My Tiwaneses 1340 works exactly the same. Probably a gear positioning issue that the first inventor of internal power cross feed saddle mechanismns overcame and everybody else can't come up with a more simple cost effective method so they just fallow suit.




					canadianhobbymetalworkers.com


----------



## Susquatch (Jul 27, 2022)

eotrfish said:


> Like this one??
> 
> New - sat in a drawer for decades.
> 
> ...



PM coming.


YYCHM said:


> 9" SM Utilathe Restoration
> 
> 
> My Tiwaneses 1340 works exactly the same. Probably a gear positioning issue that the first inventor of internal power cross feed saddle mechanismns overcame and everybody else can't come up with a more simple cost effective method so they just fallow suit.
> ...



Very Cool Craig! 

Did you use it to make the ball for your tool post handle?


----------



## YYCHM (Jul 27, 2022)

Susquatch said:


> Very Cool Craig!
> 
> Did you use it to make the ball for your tool post handle?



Ya, that ball is one of the eggs I turned.


----------



## Susquatch (Jul 27, 2022)

YYCHM said:


> Ya, that ball is one of the eggs I turned.

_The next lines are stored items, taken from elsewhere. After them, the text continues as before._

theorem frameLost_withFin (b : Block) (m : Memory) : frameLost { b with fin := m } = { frameLost b with fin := m } := by
  rw [frameLost_eq, frameLost_eq, synthesize_withFin]
  rfl

/-- Settles O32: a loss passes `FIN` on unread. -/
theorem lostFrameIgnoresFrameInput : Obligations.LostFrameIgnoresFrameInput := by
  intro s m
  refine ⟨_, exec_eq .frameLost s, ?_⟩
  rw [exec_eq, execBlk, execBlk, frameLost_withFin]
  rfl

end Sys2Proof.Machine

/-! The family of statements about the history buffer (46_history_buffer.md). The pushed frame lies at
`HIST[310 .. 390)` and the tap reads `HIST[280 .. 360)`, so 50 of its samples go out with their own command; the next
push moves it down by 80, which brings the other 30 to the start of the tap. -/

namespace Sys2Proof.Machine

/-! ### The output stream (R123, R124) -/

/-- Every frame command, genuine or lost, pushes one frame. -/
theorem execBlk_framePushed {i : Instr} (hi : i = .frameGood ∨ i = .frameLost) (b : Block) :
    ∃ f, FramePushed b (execBlk i b) f := by
  obtain rfl | rfl := hi
  · exact frameGood_framePushed b
  · exact frameLost_framePushed b

/-- The tap of a push ends with the first 50 samples of the frame just pushed. -/
theorem FramePushed.fout_of_pushed {b b' : Block} {f : Nat → Sample} (h : FramePushed b b' f) {k : Nat}
    (hk : k < 50) : b'.fout.get (k + 30) = b'.hist.get (310 + k) := by
  obtain ⟨_, _, htap⟩ := h
  have hindex : 280 + (k + 30) = 310 + k := by omega
  rw [htap _ (by omega), hindex]

/-- The tap of a push starts with the last 30 samples of the frame pushed before it. -/
theorem FramePushed.fout_of_previous {b b' : Block} {f : Nat → Sample} (h : FramePushed b b' f) {k : Nat}
    (h50 : 50 ≤ k) (h80 : k < 80) : b'.fout.get (k - 50) = b.hist.get (310 + k) := by
  obtain ⟨hshift, _, htap⟩ := h
  have hindex : 280 + (k - 50) + 80 = 310 + k := by omega
  rw [htap _ (by omega), hshift _ (by omega), hindex]

/-- Settles O31: the first command's tap shows its own frame, the second one's tap the frame before its own. -/
theorem outputTapDelaysThirtySamples : Obligations.OutputTapDelaysThirtySamples := by
  intro s i j hi hj
  obtain ⟨_, hfirst⟩ := execBlk_framePushed hi s.blk
  obtain ⟨_, hsecond⟩ := execBlk_framePushed hj (execBlk i s.blk)
  exact ⟨_, _, exec_eq i s, exec_eq j _, fun _ hk => hfirst.fout_of_pushed hk,
    fun _ h50 h80 => hsecond.fout_of_previous h50 h80⟩

/-! ### `snap` (R126) -/

/-- Settles O9: it is the `snap` case of the block that each command leaves. -/
theorem snapCopiesHistory : Obligations.SnapCopiesHistory := exec_eq .snap

end Sys2Proof.Machine

/-! The family of statements about errors, resets and independence (60_exceptions.md, 70_reset_and_hazards.md). Each
says what an event does not touch: a step short of a clear or a reset the recorded error, a step of one block the other
blocks, the History Buffer the synthesis in a burst. -/

namespace Sys2Proof.Machine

Too funny, but it looks just fine to me! 

Make another egg for the other handle! 

And I agree with @RobinHood. If it works, leave it alone.


----------



## Rauce (Jul 27, 2022)

I bought a cheapy one from India on eBay, it’s not great but it is okay for the price. I welded in a reinforcement and it made it a lot better. 

I don’t even see any of the same style for sale anymore, I bought it a couple years ago.


----------



## PeterT (Jul 27, 2022)

Holdridge Radii is probably the most common tool (USA made, probably designed in the 60's). Very spendy as new but they can be had more reasonably used if you look around. I have one purchased used in minty condish & it works. There are things I don't particularly care for, mostly around their cutting tools. But the accessories collection afford a pretty wide diameter range of innies & outies vs many other designs are more limited, so kind of depends on what you want to do.

There are lots of plans & variants for these insert style turners. I suspect that's what some of the imports are based on. John Conroy made a very nice robust rendition with smart bearing choices, you can find his build on the forum. The thing to pay attention to is lathe mounting. They all vary a bit although a bigger lathe with typical compound works as the more common platform.

I lust for a Hardinge style & have contemplated making one. It would suite my purposes better & I would also integrate my standard cutting tools.


----------



## Dabbler (Jul 27, 2022)

Monarch made a very robust ball turner for the 10ee.  Saw pictures of a resto in one of the hobby machine magazines last week.  about as heavy and built like a tailstock.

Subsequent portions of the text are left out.